Data shown –
+ + + + + + +
/-- A mask summed over positions has the bit of each position that is counted. -/
theorem mask_testBit (p : Nat → Bool) (n : Nat) :
    (List.range n).foldl (fun m j => if p j then m + 2 ^ j else m) 0 < 2 ^ n ∧
    ∀ j, ((List.range n).foldl (fun m j => if p j then m + 2 ^ j else m) 0).testBit j = (decide (j < n) && p j) := by
  induction n with
  | zero => simp
  | succ n ih =>
    rw [List.range_succ, List.foldl_append]
    simp only [List.foldl_cons, List.foldl_nil]
    generalize (List.range n).foldl (fun m j => if p j then m + 2 ^ j else m) 0 = m at *
    obtain ⟨h1, h2⟩ := ih
    refine ⟨by split <;> rw [Nat.pow_succ] <;> omega, fun j => ?_⟩
    split
    · rename_i hp
      rw [Nat.add_comm]
      rcases Nat.lt_trichotomy j n with hj | hj | hj
      · rw [Nat.testBit_two_pow_add_gt hj, h2]
        simp [hj, Nat.lt_succ_of_lt hj]
      · subst hj
        rw [Nat.testBit_two_pow_add_eq, Nat.testBit_lt_two_pow h1]; simp [hp]
      · rw [Nat.testBit_lt_two_pow]
        · simp [show ¬ j < n + 1 by omega]
        · have : 2 ^ (n + 1) ≤ 2 ^ j := Nat.pow_le_pow_right (by decide) hj
          rw [Nat.pow_succ] at this; omega
    · rename_i hp
      rw [h2]
      by_cases hj : j = n
      · subst hj; simp [hp]
      · simp only [show (j < n + 1) = (j < n) by simp; omega]

theorem byteAt_setByteAt (s : State) (k j : Nat) (b : Byte) : byteAt (setByteAt s k b) j = if j = k then b else byteAt s j := by
  unfold byteAt setByteAt
  exact Sparse.get_put _ _ _ _ _

/-- The bytes that `setNatAt` changes. -/
theorem byteAt_setNatAt (s : State) (k n v mask j : Nat) : byteAt (setNatAt s k n v mask) j =
    if k ≤ j ∧ j < k + n ∧ mask.testBit (j - k) then BitVec.ofNat 8 (v / 256 ^ (j - k)) else byteAt s j := by
  unfold setNatAt
  induction n with
  | zero => simp; intro h1 h2; omega
  | succ n ih =>
    rw [List.range_succ, List.foldl_append]
    simp only [List.foldl_cons, List.foldl_nil]
    by_cases hb : mask.testBit n
    · rw [if_pos hb, byteAt_setByteAt, ih]
      by_cases hj : j = k + n
      · subst hj; simp [hb]
      · rw [if_neg hj]
        by_cases h : k ≤ j ∧ j < k + n ∧ mask.testBit (j - k)
        · rw [if_pos h, if_pos ⟨h.1, by omega, h.2.2⟩]
        · rw [if_neg h, if_neg (fun h' => h ⟨h'.1, by omega, h'.2.2⟩)]
    · rw [if_neg hb, ih]
      by_cases h : k ≤ j ∧ j < k + n ∧ mask.testBit (j - k)
      · rw [if_pos h, if_pos ⟨h.1, by omega, h.2.2⟩]
      · rw [if_neg h, if_neg (fun h' => h ⟨h'.1, ?_, h'.2.2⟩)]
        rcases Nat.lt_or_eq_of_le (Nat.lt_succ_iff.mp h'.2.1) with h2 | h2
        · omega
        · exfalso; have := h'.2.2; rw [h2, show k.add n - k = n from Nat.add_sub_cancel_left k n] at this; exact hb this

/-- `setNatAt` changes memory alone. -/
theorem setNatAt_rest (s : State) (k n v mask : Nat) : { setNatAt s k n v mask with mem := s.mem } = s := by
  unfold setNatAt
  induction n with
  | zero => rfl
  | succ n ih =>
    rw [List.range_succ, List.foldl_append]
    simp only [List.foldl_cons, List.foldl_nil]
    split
    · exact ih
    · exact ih


/-- `setNatAt` changes no codeword's error state. -/
theorem setNatAt_cw (s : State) (k n v mask j : Nat) : cwAt (setNatAt s k n v mask) j = cwAt s j := by
  have := congrArg (fun s : State => cwAt s j) (setNatAt_rest s k n v mask)
  exact this

theorem mem_setCwAt (s : State) (k : Nat) (c : Cw) (j : Nat) : byteAt (setCwAt s k c) j = byteAt s j := rfl
theorem mem_setTagAt (s : State) (g : Nat) (b : Bool) (j : Nat) : byteAt (setTagAt s g b) j = byteAt s j := rfl

/-- The registers, cores and caches that a write of memory leaves alone. -/
structure MemOnly (s t : State) : Prop where
  regs : t.regs = s.regs
  cores : t.cores = s.cores
  scenes : t.scenes = s.scenes
  queues : t.queues = s.queues
  caches : t.caches = s.caches
  cxl : t.cxl = s.cxl
  roles : ∀ q, (t.role q).quiet = (s.role q).quiet

theorem MemOnly.refl (s : State) : MemOnly s s := ⟨rfl, rfl, rfl, rfl, rfl, rfl, fun _ => rfl⟩
theorem MemOnly.trans {s t u : State} (h : MemOnly s t) (g : MemOnly t u) : MemOnly s u :=
  ⟨g.regs.trans h.regs, g.cores.trans h.cores, g.scenes.trans h.scenes, g.queues.trans h.queues, g.caches.trans h.caches,
    g.cxl.trans h.cxl, fun q => (g.roles q).trans (h.roles q)⟩
theorem setNatAt_only (s : State) (k n v mask : Nat) : MemOnly s (setNatAt s k n v mask) := by
  have h := setNatAt_rest s k n v mask
  have h1 := congrArg State.regs h
  have h2 := congrArg State.cores h
  have h3 := congrArg State.scenes h
  have h4 := congrArg State.queues h
  have h5 := congrArg State.caches h
  have h6 := congrArg State.cxl h
  have h7 := congrArg State.roles h
  exact ⟨h1, h2, h3, h4, h5, h6, fun q => by unfold State.role; rw [show (Machine.setNatAt s k n v mask).roles = s.roles from h7]⟩

/-- A write of a whole doubleword or of part of a good codeword on the chip. -/
theorem writeSram_bytes (s : State) (dw v mask : Nat) (tag : Bool) (h : mask = 0xFF ∨ cwAt s dw = Cw.clean) :
    (∀ j, byteAt (writeSram s dw v mask tag) j = byteAt (setNatAt s (dw * 8) 8 v mask) j) ∧
    (∀ j, cwAt s j = Cw.clean → cwAt (writeSram s dw v mask tag) j = Cw.clean) ∧ MemOnly s (writeSram s dw v mask tag) := by
  have hs : ∃ u : State, writeSram s dw v mask tag = (match regionOf (dw * 8) with
      | .sram => setTagAt (setNatAt u (dw * 8) 8 v mask) (dw / 2) tag
      | _ => setNatAt u (dw * 8) 8 v mask) ∧ (∀ j, byteAt u j = byteAt s j) ∧ (∀ j, cwAt s j = Cw.clean → cwAt u j = Cw.clean) ∧
      MemOnly s u := by
    unfold writeSram
    dsimp only
    by_cases hm : mask = 0xFF
    · rw [if_pos hm]
      refine ⟨_, rfl, fun _ => rfl, fun j hj => ?_, ⟨rfl, rfl, rfl, rfl, rfl, rfl, fun _ => rfl⟩⟩
      unfold cwAt setCwAt
      rw [Sparse.get_put]
      split
      · rfl
      · exact hj
    · rw [if_neg hm]
      rcases h with h | h
      · exact absurd h hm
      · rw [h]
        exact ⟨_, rfl, fun _ => rfl, fun j hj => hj, ⟨rfl, rfl, rfl, rfl, rfl, rfl, fun _ => rfl⟩⟩
  obtain ⟨u, h1, h2, h3, h4⟩ := hs
  have hb : ∀ j, byteAt (setNatAt u (dw * 8) 8 v mask) j = byteAt (setNatAt s (dw * 8) 8 v mask) j := by
    intro j; rw [byteAt_setNatAt, byteAt_setNatAt, h2]
  rw [h1]
  refine ⟨fun j => ?_, fun j hj => ?_, ?_⟩
  · split
    · rw [mem_setTagAt]; exact hb j
    · exact hb j
  · split
    · exact (setNatAt_cw _ _ _ _ _ j).trans (h3 j hj)
    · exact (setNatAt_cw _ _ _ _ _ j).trans (h3 j hj)
  · have := h4.trans (setNatAt_only u (dw * 8) 8 v mask)
    split
    · exact this.trans ⟨rfl, rfl, rfl, rfl, rfl, rfl, fun _ => rfl⟩
    · exact this

theorem clearResv_mem (s : State) (keep : Option Nat) (dw : Nat) :
    MemOnly s (clearResv s keep dw) ∧ (clearResv s keep dw).mem = s.mem ∧ (clearResv s keep dw).cw = s.cw := by
  unfold clearResv
  generalize s.roles = l
  suffices ∀ u, MemOnly s u ∧ u.mem = s.mem ∧ u.cw = s.cw → MemOnly s (l.foldl (fun s e =>
      if keep = some e.1 || (s.role e.1).resv ≠ some dw then s else s.modRole e.1 (fun x => { x with resv := none })) u) ∧
    (l.foldl (fun s e =>
      if keep = some e.1 || (s.role e.1).resv ≠ some dw then s else s.modRole e.1 (fun x => { x with resv := none })) u).mem = s.mem ∧
    (l.foldl (fun s e =>
      if keep = some e.1 || (s.role e.1).resv ≠ some dw then s else s.modRole e.1 (fun x => { x with resv := none })) u).cw = s.cw from
    this s ⟨MemOnly.refl s, rfl, rfl⟩
  induction l with
  | nil => intro u h; exact h
  | cons e l ih =>
    intro u h
    rw [List.foldl_cons]
    refine ih _ ?_
    split
    · exact h
    · refine ⟨h.1.trans ⟨rfl, rfl, rfl, rfl, rfl, rfl, fun q => ?_⟩, h.2⟩
      by_cases hq : q = e.1
      · subst hq; simp [State.modRole, Role.quiet]
      · rw [State.modRole, State.setRole_role_ne _ _ _ _ hq]

theorem supersede_mem (s : State) (dw mask : Nat) :
    MemOnly s (supersede s dw mask) ∧ (supersede s dw mask).mem = s.mem ∧ (supersede s dw mask).cw = s.cw := by
  unfold supersede
  dsimp only
  split
  · exact ⟨⟨rfl, rfl, rfl, rfl, rfl, rfl, fun _ => rfl⟩, rfl, rfl⟩
  · exact ⟨MemOnly.refl s, rfl, rfl⟩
+ + + + + + +
Description of the task – Search the records above for the string "setCwAt" and copy each line that holds it.

Solution to this exercise –
theorem mem_setCwAt (s : State) (k : Nat) (c : Cw) (j : Nat) : byteAt (setCwAt s k c) j = byteAt s j := rfl
      unfold cwAt setCwAt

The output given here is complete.